Revolução na tokenização de ações: Relatório completo sobre dinâmicas de mercado, arquitetura de produtos e barreiras regulatórias

Foresight Ventures

TL;DR

A tokenização de ações é o setor inovador na atual fase de ativos do mundo real (RWA) — o mercado atingiu um recorde de 800 milhões de dólares, com um crescimento de 30 vezes desde o início do ano, e um volume mensal de negociação de 1,8 bilhões de dólares.

Proposta de valor central: contornar as limitações geográficas e atrasos na liquidação tradicionais, permitindo acesso global 24/7 às ações americanas e suportando liquidação quase instantânea.

Três arquiteturas competem pela liderança:

Modo de execução instantânea (Ondo, CyberAlpha) — líder em eficiência de capital

Modo de estoque (xStocks, Backed) — vantagem na composabilidade DeFi através de estrutura de dívida sob legislação suíça

Modo de propriedade direta (Securitize) — direitos legais mais completos, mas com restrições de transferência, limitada na composabilidade on-chain

Na prática, o mercado já apresenta um duopólio: Ondo com 53% de participação, liderando por meio de engenharia de liquidez; Backed/xStocks com 23%, apostando em arbitragem regulatória.

Tecnologia deixou de ser diferencial — agora, a regulação é o verdadeiro muro de proteção. Construir um sistema de licenças transfronteiriças nos EUA, UE e jurisdições offshore é a maior barreira de entrada difícil de replicar.

As plataformas enfrentam uma tríplice paradoxo: só podem otimizar duas das três dimensões — liquidez / velocidade, segurança regulatória / direitos dos acionistas, composabilidade DeFi.

O setor está se dividindo em dois caminhos: evolutivo (integração com DTCC, aumento de eficiência) e revolucionário (emissão direta na blockchain, desintermediação total).

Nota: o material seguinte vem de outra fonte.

-- ==== Sys2Proof/Laws/KeepsBasic.lean ====
section
/-!
SUPPORT. What no command does (see Laws/Keeps.lean): fabric packets, memory, commands, engines, the command processor, control commands, movers and feeds.
-/
namespace Sys2Proof.Machine

/-! ### Net -/

theorem modPort_keeps {s0 : State} {p : Nat} {f : Port → Port} {s : State} (h0 : Keeps s0 s) : Keeps s0 (modPort p f s) := by
  unfold modPort
  refine keeps_mk ?_ (Nat.le_refl _) rfl (fun h => h) (fun h => h)
  exact h0

theorem countDown_keeps {s0 : State} {port : Nat} {n : Nat} {s : State} (h0 : Keeps s0 s) : Keeps s0 (countDown port n s) := by
  unfold countDown
  exact modPort_keeps h0

theorem countUnroutable_keeps {s0 : State} {port : Nat} {s : State} (h0 : Keeps s0 s) : Keeps s0 (countUnroutable port s) := by
  unfold countUnroutable
  exact modPort_keeps h0

theorem sendOn_keeps {s0 : State} {port : Nat} {p : Packet} {s : State} (h0 : Keeps s0 s) : Keeps s0 (sendOn port p s) := by
  unfold sendOn
  extract_lets -merge -underBinder +onlyGivenNames x1
  clear_value x1
  refine ite_of (P := Keeps s0) (fun _ => ?_) (fun _ => ?_)
  · extract_lets -merge -underBinder +onlyGivenNames x2
    clear_value x2
    extract_lets -merge -underBinder +onlyGivenNames x3
    have h4 : Keeps s0 x3 := by
      unfold x3
      exact modPort_keeps h0
    clear_value x3
    refine keeps_mk ?_ (Nat.le_refl _) rfl (fun h => h) (fun h => h)
    exact h4
  · exact countDown_keeps h0

theorem sendSelf_keeps {s0 : State} {p : Packet} {s : State} (h0 : Keeps s0 s) : Keeps s0 (sendSelf p s) := by
  unfold sendSelf
  refine keeps_mk ?_ (Nat.le_refl _) rfl (fun h => h) (fun h => h)
  exact h0

theorem routeOut_keeps {s0 : State} {p : Packet} {dl : Option Nat} {s : State} (h0 : Keeps s0 s) : Keeps s0 (routeOut p dl s) := by
  unfold routeOut
  extract_lets -merge -underBinder +onlyGivenNames x1
  clear_value x1
  refine ite_of (P := Keeps s0) (fun _ => ?_) (fun _ => ?_)
  · exact countUnroutable_keeps h0
  · split
    · split
      · exact sendSelf_keeps h0
      · exact sendOn_keeps h0
      · exact sendOn_keeps h0
      · exact countUnroutable_keeps h0
    · extract_lets -merge -underBinder +onlyGivenNames x2
      clear_value x2
      extract_lets -merge -underBinder +onlyGivenNames x3
      clear_value x3
      exact sendOn_keeps h0

theorem injectNow_keeps {s0 : State} {p : Packet} {s : State} (h0 : Keeps s0 s) : Keeps s0 (injectNow p s) := by
  unfold injectNow
  extract_lets -merge -underBinder +onlyGivenNames x1
  clear_value x1
  split
  · exact routeOut_keeps h0
  · refine ite_of (P := Keeps s0) (fun _ => ?_) (fun _ => ?_)
    · exact routeOut_keeps h0
    · exact routeOut_keeps h0

theorem sendPacket_keeps {s0 : State} {p : Packet} {s : State} (h0 : Keeps s0 s) : Keeps s0 (sendPacket p s) := by
  unfold sendPacket
  extract_lets -merge -underBinder +onlyGivenNames x1
  clear_value x1
  refine ite_of (P := Keeps s0) (fun _ => ?_) (fun _ => ?_)
  · refine keeps_mk ?_ (Nat.le_refl _) rfl (fun h => h) (fun h => h)
    exact h0
  · exact injectNow_keeps h0

theorem releaseHolds_keeps {s0 : State} {s : State} (h0 : Keeps s0 s) : Keeps s0 (releaseHolds s) := by
  unfold releaseHolds
  extract_lets -merge -underBinder +onlyGivenNames x1
  clear_value x1
  extract_lets -merge -underBinder +onlyGivenNames x2
  extract_lets -merge -underBinder +onlyGivenNames x3 x4
  clear_value x3
  have h5 : Keeps s0 x4 := by
    unfold x4
    refine keeps_mk ?_ (Nat.le_refl _) rfl (fun h => h) (fun h => h)
    exact h0
  clear_value x4
  refine foldl_of (P := Keeps s0) (fun _ _ h6 => ?_) ?_
  · refine foldl_of (P := Keeps s0) (fun _ _ h7 => ?_) ?_
    · exact injectNow_keeps h7
    · exact h6
  · exact h5

theorem setRoutes_keeps {s0 : State} {routes : Tbl RaEntry} {s : State} (h0 : Keeps s0 s) : Keeps s0 (setRoutes routes s) := by
  unfold setRoutes
  extract_lets -merge -underBinder +onlyGivenNames x1 x2
  clear_value x1
  have h3 : Keeps s0 x2 := by
    unfold x2
    refine keeps_mk ?_ (Nat.le_refl _) rfl (fun h => h) (fun h => h)
    exact h0
  clear_value x2
  extract_lets -merge -underBinder +onlyGivenNames x4
  clear_value x4
  extract_lets -merge -underBinder +onlyGivenNames x5
  clear_value x5
  refine keeps_mk ?_ (Nat.le_refl _) rfl (fun h => h) (fun h => h)
  exact h3

theorem request_keeps {s0 : State} {ptype : Nat} {ctx : Nat} {k : Option Nat} {dst : BitVec 16} {rctx : BitVec 8} {addr : Nat}
    {len : Nat} {va : Nat} {owner : Nat} {payload : Bytes} {pf : Bool} {gen : BitVec 16} {s : State} (h0 : Keeps s0 s) : Keeps s0
    (request ptype ctx k dst rctx addr len va owner payload pf gen s) := by
  unfold request
  extract_lets -merge -underBinder +onlyGivenNames x1
  clear_value x1
  extract_lets -merge -underBinder +onlyGivenNames x2
  clear_value x2
  extract_lets -merge -underBinder +onlyGivenNames x3
  clear_value x3
  extract_lets -merge -underBinder +onlyGivenNames x4
  clear_value x4
  refine sendPacket_keeps ?_
  refine keeps_mk ?_ (Nat.le_refl _) rfl (fun h => h) (fun h => h)
  exact h0

theorem respond_keeps {s0 : State} {p : Packet} {ptype : Nat} {payload : Bytes} {s : State} (h0 : Keeps s0 s) : Keeps s0 (respond
    p ptype payload s) := by
  unfold respond
  exact sendPacket_keeps h0

theorem nack_keeps {s0 : State} {p : Packet} {status : Nat} {s : State} (h0 : Keeps s0 s) : Keeps s0 (nack p status s) := by
  unfold nack
  exact respond_keeps h0

theorem mgmtSend_keeps {s0 : State} {dst : BitVec 12} {code : Nat} {body : Bytes} {s : State} (h0 : Keeps s0 s) : Keeps s0
    (mgmtSend dst code body s) := by
  unfold mgmtSend
  extract_lets -merge -underBinder +onlyGivenNames x1
  clear_value x1
  extract_lets -merge -underBinder +onlyGivenNames x2
  clear_value x2
  extract_lets -merge -underBinder +onlyGivenNames x3
  clear_value x3
  extract_lets -merge -underBinder +onlyGivenNames x4
  clear_value x4
  extract_lets -merge -underBinder +onlyGivenNames x5 x6
  clear_value x5
  have h7 : Keeps s0 x6 := by
    unfold x6
    refine keeps_mk ?_ (Nat.le_refl _) rfl (fun h => h) (fun h => h)
    exact h0
  clear_value x6
  exact sendPacket_keeps h7

theorem mgmtSendOn_keeps {s0 : State} {port : Nat} {code : Nat} {body : Bytes} {s : State} (h0 : Keeps s0 s) : Keeps s0
    (mgmtSendOn port code body s) := by
  unfold mgmtSendOn
  extract_lets -merge -underBinder +onlyGivenNames x1
  clear_value x1
  extract_lets -merge -underBinder +onlyGivenNames x2 x3
  clear_value x2
  have h4 : Keeps s0 x3 := by
    unfold x3
    refine keeps_mk ?_ (Nat.le_refl _) rfl (fun h => h) (fun h => h)
    exact h0
  clear_value x3
  exact sendOn_keeps h4

theorem sendCovers_keeps {s0 : State} {s : State} (h0 : Keeps s0 s) : Keeps s0 (sendCovers s) := by
  unfold sendCovers
  split
  · exact h0
  · extract_lets -merge -underBinder +onlyGivenNames x1
    refine foldl_of (P := Keeps s0) (fun _ _ h2 => ?_) ?_
    · extract_lets -merge -underBinder +onlyGivenNames x3
      clear_value x3
      exact mgmtSend_keeps h2
    · refine keeps_mk ?_ (Nat.le_succ _) rfl (fun h => h) (fun h => h)
      exact h0
  · extract_lets -merge -underBinder +onlyGivenNames x4
    refine foldl_of (P := Keeps s0) (fun _ _ h5 => ?_) ?_
    · extract_lets -merge -underBinder +onlyGivenNames x6
      clear_value x6
      exact mgmtSend_keeps h5
    · refine keeps_mk ?_ (Nat.le_succ _) rfl (fun h => h) (fun h => h)
      exact h0

theorem sendUncovers_keeps {s0 : State} {s : State} (h0 : Keeps s0 s) : Keeps s0 (sendUncovers s) := by
  unfold sendUncovers
  split
  · exact h0
  · extract_lets -merge -underBinder +onlyGivenNames x1
    refine foldl_of (P := Keeps s0) (fun _ _ h2 => ?_) ?_
    · extract_lets -merge -underBinder +onlyGivenNames x3
      clear_value x3
      exact mgmtSend_keeps h2
    · refine keeps_mk ?_ (Nat.le_succ _) rfl (fun h => h) (fun h => h)
      exact h0
  · extract_lets -merge -underBinder +onlyGivenNames x4
    refine foldl_of (P := Keeps s0) (fun _ _ h5 => ?_) ?_
    · extract_lets -merge -underBinder +onlyGivenNames x6
      clear_value x6
      exact mgmtSend_keeps h5
    · refine keeps_mk ?_ (Nat.le_succ _) rfl (fun h => h) (fun h => h)
      exact h0

/-! ### Mem -/

theorem modCtx_keeps {s0 : State} {c : Nat} {f : Ctx → Ctx} {s : State} (h0 : Keeps s0 s) : Keeps s0 (modCtx c f s) := by
  unfold modCtx
  refine keeps_mk ?_ (Nat.le_refl _) rfl (fun h => h) (fun h => h)
  exact h0

theorem makeRoom_keeps {s0 : State} {prefetch : Bool} {ln : Nat} {s : State} (h0 : Keeps s0 s) : KP s0 (makeRoom prefetch ln s) :=
    by
  unfold makeRoom
  extract_lets -merge -underBinder +onlyGivenNames x1
  extract_lets -merge -underBinder +onlyGivenNames x2
  clear_value x2
  extract_lets -merge -underBinder +onlyGivenNames x3
  clear_value x3
  extract_lets -merge -underBinder +onlyGivenNames x4
  clear_value x4
  extract_lets -merge -underBinder +onlyGivenNames x5
  clear_value x5
  refine ite_of (P := KP s0) (fun _ => ?_) (fun _ => ?_)
  · exact kp_mk h0
  · refine ite_of (P := KP s0) (fun _ => ?_) (fun _ => ?_)
    · exact kp_mk h0
    · extract_lets -merge -underBinder +onlyGivenNames x6
      extract_lets -merge -underBinder +onlyGivenNames x7
      have h8 : Keeps s0 x7 := by
        unfold x7
        refine keeps_mk ?_ (Nat.le_succ _) rfl (fun h => h) (fun h => h)
        exact h0
      clear_value x7
      refine ite_of (P := KP s0) (fun _ => ?_) (fun _ => ?_)
      · refine kp_mk ?_
        refine keeps_mk ?_ (Nat.le_refl _) rfl (fun h => h) (fun h => h)
        exact h8
      · split
        · refine kp_mk ?_
          refine keeps_mk ?_ (Nat.le_refl _) rfl (fun h => h) (fun h => h)
          exact h8
        · exact kp_mk h8

theorem settleLine_keeps {s0 : State} {ln : Nat} {s : State} (h0 : Keeps s0 s) : Keeps s0 (settleLine ln s) := by
  unfold settleLine
  split
  · exact h0
  · extract_lets -merge -underBinder +onlyGivenNames x1
    clear_value x1
    extract_lets -merge -underBinder +onlyGivenNames x2
    have h3 : Keeps s0 x2 := by
      unfold x2
      refine keeps_mk ?_ (Nat.le_succ _) rfl (fun h => h) (fun h => h)
      exact h0
    clear_value x2
    refine ite_of (P := Keeps s0) (fun _ => ?_) (fun _ => ?_)
    · refine keeps_mk ?_ (Nat.le_refl _) rfl (fun h => h) (fun h => h)
      exact h3
    · exact h3

theorem dropLine_keeps {s0 : State} {ln : Nat} {s : State} (h0 : Keeps s0 s) : Keeps s0 (dropLine ln s) := by
  unfold dropLine
  split
  · exact h0
  · refine keeps_mk ?_ (Nat.le_refl _) rfl (fun h => by repeat' first | with_reducible exact h | with_reducible apply memWriteN_wf | with_reducible apply memWrite_wf | with_reducible apply memClear_wf | with_reducible apply putImage_wf | with_reducible apply pokeRuns_wf | exact rfl) (fun h => h)
    exact h0

theorem lowerLine_keeps {s0 : State} {ln : Nat} {n : Nat} {s : State} (h0 : Keeps s0 s) : Keeps s0 (lowerLine ln n s) := by
  unfold lowerLine
  split
  · exact h0
  · refine ite_of (P := Keeps s0) (fun _ => ?_) (fun _ => ?_)
    · exact dropLine_keeps h0
    · refine keeps_mk ?_ (Nat.le_refl _) rfl (fun h => h) (fun h => h)
      exact h0

theorem lineRead_keeps {s0 : State} {counted : Bool} {use : Nat} {ln : Nat} {s : State} (h0 : Keeps s0 s) : Keeps s0 (lineRead
    counted use ln s) := by
  unfold lineRead
  extract_lets -merge -underBinder +onlyGivenNames x1
  have h2 : Keeps s0 x1 := by
    unfold x1
    exact settleLine_keeps h0
  clear_value x1
  extract_lets -merge -underBinder +onlyGivenNames x3
  extract_lets -merge -underBinder +onlyGivenNames x4
  have h5 : Keeps s0 x4 := by
    unfold x4
    refine ite_of (P := Keeps s0) (fun _ => ?_) (fun _ => ?_)
    · exact h2
    · refine keeps_mk ?_ (Nat.le_succ _) rfl (fun h => h) (fun h => h)
      exact h2
  clear_value x4
  refine ite_of (P := Keeps s0) (fun _ => ?_) (fun _ => ?_)
  · exact h5
  · extract_lets -merge -underBinder +onlyGivenNames x6
    have h7 : Keeps s0 x6 := by
      unfold x6
      split
      · exact h5
      · extract_lets -merge -underBinder +onlyGivenNames x8
        have h9 : Keeps s0 x8 := by
          unfold x8
          exact kp_snd (makeRoom_keeps h5)
        refine keeps_mk ?_ (Nat.le_refl _) rfl (fun h => h) (fun h => h)
        exact h9
    clear_value x6
    exact lowerLine_keeps h7

theorem micaRoom_keeps {s0 : State} {prefetch : Bool} {l : PrefLine} {s : State} (h0 : Keeps s0 s) : KP s0 (micaRoom prefetch l s)
    := by
  unfold micaRoom
  extract_lets -merge -underBinder +onlyGivenNames x1
  clear_value x1
  extract_lets -merge -underBinder +onlyGivenNames x2
  clear_value x2
  extract_lets -merge -underBinder +onlyGivenNames x3
  clear_value x3
  refine ite_of (P := KP s0) (fun _ => ?_) (fun _ => ?_)
  · exact kp_mk h0
  · refine ite_of (P := KP s0) (fun _ => ?_) (fun _ => ?_)
    · exact kp_mk h0
    · refine ite_of (P := KP s0) (fun _ => ?_) (fun _ => ?_)
      · exact kp_mk h0
      · extract_lets -merge -underBinder +onlyGivenNames x4
        split
        · refine kp_mk ?_
          refine keeps_mk ?_ (Nat.le_succ _) rfl (fun h => h) (fun h => h)
          exact h0
        · refine kp_mk ?_
          refine keeps_mk ?_ (Nat.le_succ _) rfl (fun h => h) (fun h => h)
          exact h0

Conclusão: a fusão do mercado global de ações de 150 trilhões de dólares com infraestrutura blockchain não é mais uma hipótese — ela já está acontecendo.

  1. Análise do cenário atual: desvendando a “explosão silenciosa”

O setor de ativos do mundo real (RWA) passa por uma transformação estrutural, com a tokenização de ações emergindo como o setor mais disruptivo deste ciclo. O valor de mercado total do ecossistema RWA ultrapassou 800 milhões de dólares, crescendo 30 vezes desde o começo do ano. A integração entre ativos tradicionais e infraestrutura blockchain marca uma mudança fundamental no desenho do mercado de capitais. Essa “prosperidade silenciosa” não é apenas uma migração de ativos, mas uma modernização da liquidez global — substituindo sistemas fragmentados por uma camada financeira unificada e programável.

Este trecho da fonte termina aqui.